___ Records shown ___

/-- R386 (17): a snoop of a host line makes the device's installed copies of it leave, the dirty ones by a write-back, or leaves them
shared; a copy in pending fill holds it; a line that is no host line is left alone. R387: a shelf's back-invalidation makes the copies of a
pool line leave. A read-only vcache takes no probe (R266). Memory stays, but for the bytes that the host then holds there. -/
def Sys2Proof.Parts.SnoopsAndBackInvalidations : Prop :=
  ∀ (s : State) (pa : BitVec 52),
    let line := pa.toNat / 64
    let device := s.cache.lines.filter (fun c => c.line == line && c.holder != .host)
    let left := fun (c : CLine) => c.state = .evictPending ∨ s.unsnooped c.holder = true
    let quiet := fun (t : State) => t.mem = s.mem ∧ t.x = s.x ∧ t.st = s.st
    (isHostMem pa.toNat = false → ∀ inv d, exec (.hostSnoop pa inv d) s = .next s) ∧
    (isHostMem pa.toNat = true → (∀ c ∈ device, c.state ≠ .pendingFill) →
      (∃ t, exec (.hostSnoop pa true none) s = .next t ∧ quiet t ∧
        ∀ c ∈ t.cache.lines, c.line = line → c.holder = .host ∨ left c) ∧
      (∃ t, exec (.hostSnoop pa false none) s = .next t ∧ quiet t ∧
        ∀ c ∈ t.cache.lines, c.line = line → c.holder ≠ .host → c.state = .shared ∨ left c) ∧
      (s.memWf = true → ∀ v, ∃ t, exec (.hostSnoop pa true (some v)) s = .next t ∧
        (∀ i, i < 64 → t.memByte (line * 64 + i) = BitVec.ofNat 8 (v.toNat / 256 ^ i)) ∧
        ∀ q, q < line * 64 ∨ line * 64 + 64 ≤ q → t.memByte q = s.memByte q)) ∧
    (isHostMem pa.toNat = true → (∃ c ∈ device, c.state = .pendingFill) → ∃ t, exec (.hostSnoop pa true none) s = .next t ∧
      quiet t ∧ t.cache.lines.map (·.line) = s.cache.lines.map (·.line)) ∧
    (isPool pa.toNat = false → exec (.shelfBackInvalidation pa) s = .next s) ∧
    (isPool pa.toNat = true → (∀ c ∈ s.cache.lines, c.line = line → c.state ≠ .pendingFill) →
      ∃ t, exec (.shelfBackInvalidation pa) s = .next t ∧ quiet t ∧ ∀ c ∈ t.cache.lines, c.line = line → left c)

/-- The directory, cached lines, host accesses, snoops and back-invalidations. -/
def Obligations.DirectoryAndHostMemory : Prop :=
  Sys2Proof.Parts.DirectoryRegions ∧ Sys2Proof.Parts.CacheLineEvents ∧ Sys2Proof.Parts.HostMemory ∧ Sys2Proof.Parts.SnoopsAndBackInvalidations

/-- R388, R446 (17, 25), R379: a shelf that is lost, or silent for 10 ms, is so recorded, no copy of its lines is kept, and its range
reads as poison, and a record of kind 3 with its index and base goes to the mailbox; a shelf that is absent or lost already changes nothing. Pool bring-up, once, after bit 10 is accepted, enters the
shelves that fit and sets mbstat bit 3; a shelf that returns is entered afresh. A link that fails training is recorded. -/
def Sys2Proof.Parts.PoolShelves : Prop :=
  ∀ (s : State) (i : BitVec 4) (base size : Nat) (port : BitVec 5),
    let entered : State := { s with
      shelves := vset s.shelves i.toNat (some { base := base, size := size, lost := false })
      mbx := { s.mbx with shelves := vset s.mbx.shelves i.toNat (BitVec.ofNat 64 base, BitVec.ofNat 64 size) } }
    (vget s.shelves none i.toNat = none → exec (.shelfLost i) s = .next s ∧ exec (.shelfResponseTimeout i) s = .next s) ∧
    (∀ h, vget s.shelves none i.toNat = some h → h.lost = true →
      exec (.shelfLost i) s = .next s ∧ exec (.shelfResponseTimeout i) s = .next s) ∧
    (∀ h e, vget s.shelves none i.toNat = some h → h.lost = false → e ∈ [Instr.shelfLost i, .shelfResponseTimeout i] →
      ∃ t, exec e s = .next t ∧ vget t.shelves none i.toNat = some { h with lost := true } ∧ t.mem = s.mem ∧ t.x = s.x ∧
        (∀ c ∈ t.cache.lines, c.line * 64 < h.base ∨ h.base + h.size ≤ c.line * 64) ∧
        (∀ q, h.base % 64 = 0 → h.base ≤ q → q < h.base + h.size → t.poisoned q = true) ∧
        t.mbx.evtail = s.mbx.evtail + 1 ∧
        let r := vget t.mbx.events 0 (s.mbx.evtail.toNat % 32)
        r.toNat % 2 ^ 32 = i.toNat * 2 ^ 16 + 3 ∧ r.toNat / 2 ^ 64 % 2 ^ 64 = h.base % 2 ^ 64) ∧
    (s.poolUp = false → exec (.shelfReturn i base size) s = .next s) ∧
    (s.poolUp = true → (∀ h, vget s.shelves none i.toNat = some h → h.lost = true) →
      (s.shelfFits i.toNat base size = true → exec (.shelfReturn i base size) s = .next entered) ∧
      (s.shelfFits i.toNat base size = false → exec (.shelfReturn i base size) s = .next s)) ∧
    (s.boot ≠ .ready ∨ s.poolUp = true ∨ s.feature 10 = false → ∀ l, exec (.poolBringUp l) s = .next s) ∧
    (s.boot = .ready → s.poolUp = false → s.feature 10 = true → s.shelfFits i.toNat base size = true → ∃ t,
      exec (.poolBringUp [(i, base, size)]) s = .next t ∧ t.poolUp = true ∧ bit t.mbx.mbstat 3 = true ∧
      t.shelves = entered.shelves ∧ t.mbx.shelves = entered.mbx.shelves ∧ t.mem = s.mem) ∧
    (exec (.linkTrainingFailure (.ualink port)) s =
        .next (({ s with fab := { s.fab with lanes := vset s.fab.lanes port.toNat 0 } } : State).log 0 0)) ∧
    (∀ p, (∀ q, p ≠ .ualink q) → exec (.linkTrainingFailure p) s = .next (s.log 0 0))

/-- R440, R441, R442 (25): a reading that reaches alrt puts a normal sensor in alert and queues its transition, one that falls to rel
puts it back to normal and queues that; one between them, 1 ms after the entry or the last repeat, queues a repeat, as the event
for it does; others change the reading alone. A reading at the trip of a compute die forces its die to step 15; of another die it stops the module. -/
def Sys2Proof.Parts.Sensors : Prop :=
  ∀ (s : State) (index : BitVec 7) (temp : BitVec 16) (q : Sensor), s.mg.sensors.toArray[index.toNat]? = some q →
    let i := index.toNat
    let set := fun (v : Sensor) => vset s.mg.sensors i v
    (temp.toInt < s.mg.trip.toInt → s.mg.tripped.getLsbD i = false →
      (q.alert = false → q.alrt.toInt ≤ temp.toInt → ∃ t, exec (.sensorReading index temp) s = .next t ∧
        t.mg.sensors = set { q with temp := temp, alert := true, since := s.time } ∧ t.mg.irqs = putIrq i (BitVec.ofNat 64 i) s.mg.irqs ∧
        t.mem = s.mem) ∧
      (q.alert = true → temp.toInt ≤ q.rel.toInt → ∃ t, exec (.sensorReading index temp) s = .next t ∧
        t.mg.sensors = set { q with temp := temp, alert := false, since := s.time } ∧
        t.mg.irqs = putIrq i (BitVec.ofNat 64 (i + 256)) s.mg.irqs ∧ t.mem = s.mem) ∧
      (q.alert = true → q.rel.toInt < temp.toInt → q.since + 1000 ≤ s.time → ∃ t, exec (.sensorReading index temp) s = .next t ∧
        t.mg.sensors = set { q with temp := temp, since := s.time } ∧
        t.mg.irqs = putIrq i (BitVec.ofNat 64 (i + 512)) s.mg.irqs ∧ t.mem = s.mem) ∧
      ((q.alert = false ∧ temp.toInt < q.alrt.toInt) ∨ (q.alert = true ∧ q.rel.toInt < temp.toInt ∧ s.time < q.since + 1000) →
        exec (.sensorReading index temp) s = .next { s with mg := { s.mg with sensors := set { q with temp := temp } } })) ∧
    (s.mg.trip.toInt ≤ temp.toInt → ∃ t, exec (.sensorReading index temp) s = .next t ∧ t.mem = s.mem ∧
      (64 ≤ i → t.stopped = true) ∧ (i < 64 → t.stopped = s.stopped ∧ t.mg.stepOf (1 + i / 8) = 15)) ∧
    (q.alert = true → q.rel.toInt < q.temp.toInt → q.since + 1000 ≤ s.time → ∃ t, exec (.alertRepeat index) s = .next t ∧
      t.mg.sensors = set { q with since := s.time } ∧ t.mg.irqs = putIrq i (BitVec.ofNat 64 (i + 512)) s.mg.irqs ∧ t.mem = s.mem) ∧
    (q.alert = false ∨ q.temp.toInt ≤ q.rel.toInt ∨ s.time < q.since + 1000 → exec (.alertRepeat index) s = .next s)

/-- R442, R438 (25): the management core takes its oldest queued interrupt with cause 0xE4, tval holding the transition, at
machine level; its ipend stays while others wait. R403 (18): a storage error of a core with no strand retires it; that of a core whose
strand is the focus, head, fences the strand and retires the core. -/
def Sys2Proof.Parts.CoreEvents : Prop :=
  ∀ (s : State) (m : BitVec 6),
    (s.st.place = .management → s.mg.irqs = [] → exec .managementInterrupt s = .next s) ∧
    (∀ q rest, s.st.place = .management → s.mg.irqs = q :: rest →
      (s.asyncDue = false ∨ s.mg.halted = true → exec .managementInterrupt s = .next s) ∧
      (s.asyncDue = true → s.mg.halted = false → bit s.st.trap.status 5 = false →
        ∃ t, exec .managementInterrupt s = .next t ∧ t.mg.irqs = rest ∧ t.x.pc = s.st.trap.tvec.setWidth 54 ∧
          t.st.trap.tcause = 0x8E4 ∧ t.st.trap.tval = q.2 ∧ t.st.trap.tpc = s.x.pc.setWidth 64 ∧
          bits t.st.trap.status 0 2 = 3 ∧ bit t.st.trap.status 5 = true ∧ bit t.st.trap.status 6 = false ∧
          bit t.st.trap.status 11 = !rest.isEmpty ∧ t.x.sreg = s.x.sreg ∧ t.mem = s.mem)) ∧
    (s.occupant m.toNat = none → exec (.coreStorageError m) s =
      .next { s with cp := { s.cp with masters := vset s.cp.masters m.toNat .retired } }) ∧
    (s.st.place.master? = some m.toNat → s.spec = false → (∃ r ∈ s.parked, r.st.place = .management) →
      (∀ r ∈ s.parked, r.st.id = s.st.id → r.st.place = .management) →
      ∃ t, exec (.coreStorageError m) s = .next t ∧ vget t.cp.masters .free m.toNat = .retired ∧
        ∀ st ∈ t.strands, isStrandOf s.st.id st = false)

/-- R24, R25, R26 (01), R438, R446 (25): a module reset with an image in flash that verifies, its SHA-512 signed as the module's key demands,
and links that train leaves the module ready, the image's first 256 KiB in the SRAM, every byte of HBM 0, the management core in focus, no strand,
the features published and mbstat 1; with a stack or spoke link that fails it halts after training; with no image that verifies, or the strap, it is in recovery. Host
and pool memory stay. In recovery an image that verifies is written to flash, and a reset that interrupts it leaves none. That the image's place in
the SRAM is its first bytes is the model's choice (log entry 90). -/
def Sys2Proof.Parts.ResetAndRecovery : Prop :=
  ∀ (s : State) (strap interrupted : Bool) (hbms spokes : List (BitVec 4)) (bad : List (BitVec 13)) (log : BitVec 36) (image : Image),
    let verifies := fun (i : Image) => Config.imageSigned (sha512 i.body) i.signature
    let good : Prop := ∃ i, s.flash = some i ∧ verifies i = true
    let links : Prop := (∀ k ∈ hbms, 12 ≤ k.toNat) ∧ ∀ d ∈ spokes, d = 0 ∨ 12 < d.toNat
    (∃ t, exec (.moduleReset strap hbms spokes bad log) s = .next t ∧ t.st = Strand.management ∧ t.parked = [] ∧ t.x = Ctx.zero ∧
      t.stopped = false ∧ t.flash = s.flash ∧
      (∀ q, q < 0xC000000000 → t.memByte q = 0) ∧ (∀ q, 0xC000000000 ≤ q → t.memByte q = s.memByte q) ∧
      (strap = true ∨ ¬ good → t.boot = .recovery ∧ t.mbx = Mailbox.reset) ∧
      (strap = false → good → ¬ links → t.boot = .halted) ∧
      (strap = false → good → links → t.boot = .ready ∧ t.mbx.mbstat = 1 ∧ vget t.mbx.fw 0 0 = 0x73F ∧
        (∀ c, c ∈ t.cache.fenced ↔ c ∈ bad) ∧
        ∀ i, s.flash = some i → ∀ q, q < 0x40000 → Memory.read t.sram (fun _ => 0) q = i.body.getD q 0)) ∧
    (s.boot = .recovery → verifies image = true →
      exec (.recoveryImage image interrupted) s = .next { s with flash := if interrupted then none else some image }) ∧
    (s.boot ≠ .recovery ∨ verifies image = false → exec (.recoveryImage image interrupted) s = .next s)

/-- Pool shelves, sensors, management interrupts, storage errors, reset and recovery. -/
def Obligations.ManagementEvents : Prop :=
  Sys2Proof.Parts.PoolShelves ∧ Sys2Proof.Parts.Sensors ∧ Sys2Proof.Parts.CoreEvents ∧ Sys2Proof.Parts.ResetAndRecovery

/-- R164 to R168 (07), R141, R142 (06): two-source arithmetic. Where the checks of R163 pass, each active element is the exact
result of its operands, rounded once to fdst; the other elements follow R162; nothing else changes. -/
def Sys2Proof.Parts.VectorArithmetic : Prop :=
  ∀ (s : State) (k : BitVec 3) (r a b f : BitVec 5) (vs : BitVec 1) (d : FD),
    s.Ready f d [d.fa, d.fb] ([opdOf a d.fa] ++ (if vs = 0 then [opdOf b d.fb] else []) ++ [opdOf r d.fdst]) →
    arithFormats true d = true →
    let A := s.valueOf a d.fa d f
    let B := s.sourceB d (s.tscale f) b vs
    let C := s.valueOf r d.fdst d f
    let z := d.rm == 2
    let out (x : XVal) : Nat := roundTo d.fdst d.rm d.sat d.ftz x
    ∀ p ∈ [(Instr.vadd k r a b f vs, fun j => out (XVal.add z (A j) (B j))),
           (.vsub k r a b f vs, fun j => out (XVal.add z (A j) (B j).neg)),
           (.vmul k r a b f vs, fun j => out (XVal.mul (A j) (B j))),
           (.vfma k r a b f vs, fun j => out (XVal.add z (XVal.mul (A j) (B j)) (C j))),
           (.vfms k r a b f vs, fun j => out (XVal.add z (XVal.mul (A j) (B j)) (C j).neg)),
           (.vnfma k r a b f vs, fun j => out (XVal.add z (C j) (XVal.mul (A j) (B j)).neg)),
           (.vdiv k r a b f vs, fun j =>
             if 8 ≤ d.fdst then out (XVal.div (A j) (B j))
             else if (B j).scaled 0 = 0 then 2 ^ fmtWidth d.fdst - 1
             else roundTo d.fdst 0 d.sat false (.ofInt (((A j).scaled 0).tdiv ((B j).scaled 0)))),
           (.vmin k r a b f vs, fun j => out (XVal.minOf (A j) (B j))),
           (.vmax k r a b f vs, fun j => out (XVal.maxOf (A j) (B j)))],
      ∃ t, exec p.1 s = .next t ∧
        s.Filled t r.toNat (fmtWidth d.fdst) (s.applied (fmtWidth d.fdst) (s.kmask k.toNat) p.2)

/-- R166, R168, R169 (07): the one-source functions and conversion, and VDEQ (R184): as for two sources. -/
def Sys2Proof.Parts.VectorOneSource : Prop :=
  ∀ (s : State) (k : BitVec 3) (r a f : BitVec 5) (d : FD),
    s.Ready f d [d.fa] [opdOf a d.fa, opdOf r d.fdst] →
    let A := s.valueOf a d.fa d f
    let w := fmtWidth d.fdst
    let done (i : Instr) (g : XVal → XVal) : Prop := ∃ t, exec i s = .next t ∧
      s.Filled t r.toNat w (s.applied w (s.kmask k.toNat) (fun j => roundTo d.fdst d.rm d.sat d.ftz (g (A j))))
    (arithFormats false d = true → done (.vabs k r a f) XVal.abs ∧ done (.vneg k r a f) XVal.neg) ∧
    (isReal d.fa = true → isFloat d.fdst = true →
      done (.vsqrt k r a f) sqrtX ∧ done (.vexp2 k r a f) exp2X ∧ done (.vlog2 k r a f) log2X ∧
      done (.vrcp k r a f) (XVal.div (.ofInt 1)) ∧ done (.vrsq k r a f) rsqrtX) ∧
    (notScale d.fa = true → isPlain d.fdst = true → done (.vcvt k r a f) (fun x => x)) ∧
    ((isBlock d.fa || isE8M0 d.fa) = true → isFloat d.fdst = true → done (.vdeq k r a f) (fun x => x))

/-- Vector arithmetic: each active element is the exact result rounded once. -/
def Obligations.VectorArithmetic : Prop :=
  Sys2Proof.Parts.VectorArithmetic ∧ Sys2Proof.Parts.VectorOneSource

___

Prompt => Taking the lines above, repeat exactly those from the line that contains "State).log 0 0)) ∧" through the line that contains "(∀ p, (∀ q, p ≠ .ualink", and both of those lines as well. Include nothing else.

Response box =>
        .next (({ s with fab := { s.fab with lanes := vset s.fab.lanes port.toNat 0 } } : State).log 0 0)) ∧
    (∀ p, (∀ q, p ≠ .ualink q) → exec (.linkTrainingFailure p) s = .next (s.log 0 0))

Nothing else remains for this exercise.